Tolerate your mediocre managers; lose your best elements.
Today, most managers accept the idea that it is their duty to develop their collaborators. This means, among others:
– spotting High Potentials and help them designing a path to reach their optimum,
– pushing the ‘Good-In-Job’ so they deliver at peak level and training them so they can take on more responsibilities,
– giving the ‘Overqualified’ some tutoring and training duties, making them represent their unit in cross-departments projects: finding for them ways to still progress, while they wait for the next opportunity at the right level.
In real life, though, very few manage to do so.
This is why Head Hunters never have a lack of unsatisfied candidates: people who have been promised by their organizations some development/career path but who are stuck in place.
Companies and their directors are not stupid.
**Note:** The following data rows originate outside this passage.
-- ==== Sys2Proof/Laws/Access.lean ====
section
/-!
SUPPORT. Register accesses: an accepted write does its register's effect and nothing else, an accepted read shows the
register, and everything else is a refusal.
-/

namespace Sys2Proof.Machine

/-- An accepted write answers OK and does what the register's rule says. -/
theorem State.regWrite_accepted {s : State} {a : Access} {p off : Nat} {v : Word} {pre : State → Option Nat}
    {eff : State → State} (h : s.Accepts a p off v) (k : pre s = none) : s.regWrite a p off v pre eff = eff s.ok := by
  unfold State.regWrite
  simp only [h.1, h.2.1, h.2.2, k, Bool.not_true, Bool.false_eq_true, if_false]

/-- An accepted write through the register map. -/
theorem State.writeReg_accepted {s : State} {a : Access} {p off : Nat} {v : Word} (h : s.Accepts a p off v)
    (hp : off ≠ PART_REQ) (k : (regHook a p off v).pre s = none) :
    s.writeReg a p off v = (regHook a p off v).eff s.ok := by
  unfold State.writeReg
  rw [if_neg hp, State.regWrite_accepted h k]

/-- A write that a rule of spec/02 refuses. -/
theorem State.regWrite_refused {s : State} {a : Access} {p off c : Nat} {v : Word} {pre : State → Option Nat}
    {eff : State → State} (u : s.up.compute = true) (h : s.accessCause a p off true = some c) :
    s.regWrite a p off v pre eff = s.refuseWrite p off c := by
  unfold State.regWrite
  simp only [u, h, Bool.not_true, Bool.false_eq_true, if_false]

/-- A write ends in no other way: the compute die is in reset, or one cause refuses it, or it is done. -/
theorem State.regWrite_cases (s : State) (a : Access) (p off : Nat) (v : Word) (pre : State → Option Nat)
    (eff : State → State) :
    (s.up.compute = false ∧ s.regWrite a p off v pre eff = s.refused)
    ∨ (∃ c, s.regWrite a p off v pre eff = s.refuseWrite p off c)
    ∨ (s.Accepts a p off v ∧ pre s = none ∧ s.regWrite a p off v pre eff = eff s.ok) := by
  unfold State.regWrite
  by_cases u : s.up.compute = true
  · simp only [u, Bool.not_true, Bool.false_eq_true, if_false]
    cases h : s.accessCause a p off true with
    | some c => exact .inr (.inl ⟨c, rfl⟩)
    | none =>
      dsimp only
      cases k : s.valueCause p off v with
      | some c => exact .inr (.inl ⟨c, rfl⟩)
      | none =>
        dsimp only
        cases e : pre s with
        | some c => exact .inr (.inl ⟨c, rfl⟩)
        | none => exact .inr (.inr ⟨⟨u, h, k⟩, rfl, rfl⟩)
  · have u' : s.up.compute = false := by simpa using u
    exact .inl ⟨u', by simp [u']⟩

/-- An accepted read answers OK with what the register shows. -/
theorem State.regRead_shown {s : State} {a : Access} {p off : Nat} {eff : State → State} (h : s.Shows a p off)
    (k : s.hidden a p off = false) : s.regRead a p off eff = (eff s).ok (s.readReg p off) := by
  unfold State.regRead
  simp only [h.1, h.2, k, Bool.not_true, Bool.false_eq_true, if_false]

/-- Away from the bulk windows of the die bridges a refused write is a refused access. -/
theorem State.refuseWrite_off_bridge {s : State} {p off c : Nat} (h : s.postedTo p (p + off) = none) :
    s.refuseWrite p off c = s.refuse p off c := by
  simp only [State.refuseWrite, h]

/-- A refused access answers with an error and data 0 (R39). -/
theorem State.refuse_resp (s : State) (p off c : Nat) : (s.refuse p off c).resp = ⟨.error, 0⟩ := rfl

end Sys2Proof.Machine
end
Why do they allow so many valuable team members to consider that ‘The Truth Is Out There’?
One of the main reason according to my observations: they do not address the issue of mediocre managers.
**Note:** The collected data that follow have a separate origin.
theorem State.messageEnd_keeps {s t a1 a2 a3} (h : Keeps s t) : Keeps s (State.messageEnd t a1 a2 a3) := by
  unfold State.messageEnd
  iterate 100 all_goals try
    first
    | intro _
    | with_reducible
        first
        | assumption | apply State.set_keeps | apply State.irq_keeps | apply State.cnt_keeps | apply State.err_keeps
        | apply Keeps.ite | apply Keeps.foldl | (apply Keeps.fst; assumption)
    | simp only [↓Keeps.fields] | split | dsimp only

theorem State.slotPut_keeps {s t a1 a2 a3 a4} (h : Keeps s t) : Keeps s (State.slotPut t a1 a2 a3 a4) := by
  unfold State.slotPut
  iterate 100 all_goals try
    first
    | intro _
    | with_reducible
        first
        | assumption | apply State.wrn_keeps | apply State.set_keeps | apply Keeps.ite | apply Keeps.foldl
        | (apply Keeps.fst; assumption)
    | simp only [↓Keeps.fields] | split | dsimp only

theorem State.slotSet_keeps {s t a1 a2 a3 a4} (h : Keeps s t) : Keeps s (State.slotSet t a1 a2 a3 a4) := by
  unfold State.slotSet
  iterate 100 all_goals try
    first
    | intro _
    | with_reducible
        first
        | assumption | apply State.cntWrap_keeps | apply State.slotPut_keeps | apply Keeps.ite | apply Keeps.foldl
        | (apply Keeps.fst; assumption)
    | simp only [↓Keeps.fields] | split | dsimp only

theorem State.stopCores_keeps {s t} (h : Keeps s t) : Keeps s (State.stopCores t) := by
  unfold State.stopCores
  iterate 100 all_goals try
    first
    | intro _
    | with_reducible
        first
        | assumption | apply State.each_keeps | apply State.set_keeps | apply Keeps.ite | apply Keeps.foldl
        | (apply Keeps.fst; assumption)
    | simp only [↓Keeps.fields] | split | dsimp only

theorem State.messageApply_keeps {s t a1 a2} (h : Keeps s t) : Keeps s (State.messageApply t a1 a2) := by
  unfold State.messageApply
  iterate 100 all_goals try
    first
    | intro _
    | with_reducible
        first
        | assumption | apply State.wrn_keeps | apply State.chansZero_keeps | apply State.slotSet_keeps
        | apply State.slotClear_keeps | apply State.err_keeps | apply State.burn_keeps
        | apply State.enterReturn_keeps | apply State.irq_keeps | apply State.set_keeps | apply State.stopCores_keeps
        | apply Keeps.ite | apply Keeps.foldl | (apply Keeps.fst; assumption)
    | simp only [↓Keeps.fields] | split | dsimp only

theorem State.keyMessage_keeps {s t a1 a2} (h : Keeps s t) : Keeps s (State.keyMessage t a1 a2) := by
  unfold State.keyMessage
  extract_lets addr len
  have h1 := State.ramRead_keeps (a1 := 0) (a2 := false) (a3 := addr) (a4 := max len 1) h
  generalize t.ramRead 0 false addr (max len 1) = p at h1 ⊢
  obtain ⟨s1, got⟩ := p
  dsimp only at h1 ⊢
  refine Keeps.ite h (Keeps.ite h (Keeps.ite (State.messageEnd_keeps h1) (Keeps.ite ?_ ?_)))
  · exact State.messageEnd_keeps (State.keyStore_keeps h1)
  · exact State.messageEnd_keeps (State.messageApply_keeps (State.keyStore_keeps h1))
How to recognize such managers?
Usually they are over-attached to their position, their status, their privileges. They hesitate to train, to give exposure to their good collaborators, to give them responsibilities. Consequently, rather than ‘kindling the fire’ of sharp and efficient collaborators, they -knowingly or unconsciously- work to put out this fire. Whether they are ‘jealous’ of their comfort, simply blind to the value good team members add, fail to see the larger picture, or are not smart enough to care, the result is always the same: little by little they harm the organization.
It is difficult to see it before it’s too late and precious contributors are lost.
It is never easy to let a collaborator go. In most cases you have to do it face-to-face (I have never met the real-life equivalent of Anna Kendrick and George Clooney in the movie ‘In the Air’) and you have some kind of connection with them (maybe you helped recruiting them or play alongside them in the company football team).
Most directors consider it even more difficult when the person to fire is a manager, because they:
– see it as a public acknowledgement of failure: after all, they asked said manager to represent them for some time,
– are afraid of the impact the ‘firing’ may have on the teams and the business continuity.
So usually they do not get rid of mediocre managers. And these people stay long in the company, because they are comfortable, all the more that they ‘eliminate competition’ simply by preventing its development.
I will not say that ‘terminating’ a certain amount of collaborators per year is compulsory, not even necessary. But I urge you to consider the case of your managers. Do not tolerate poor performance in their collaborators development.
How can you develop a team if you do not generate movement and mobility?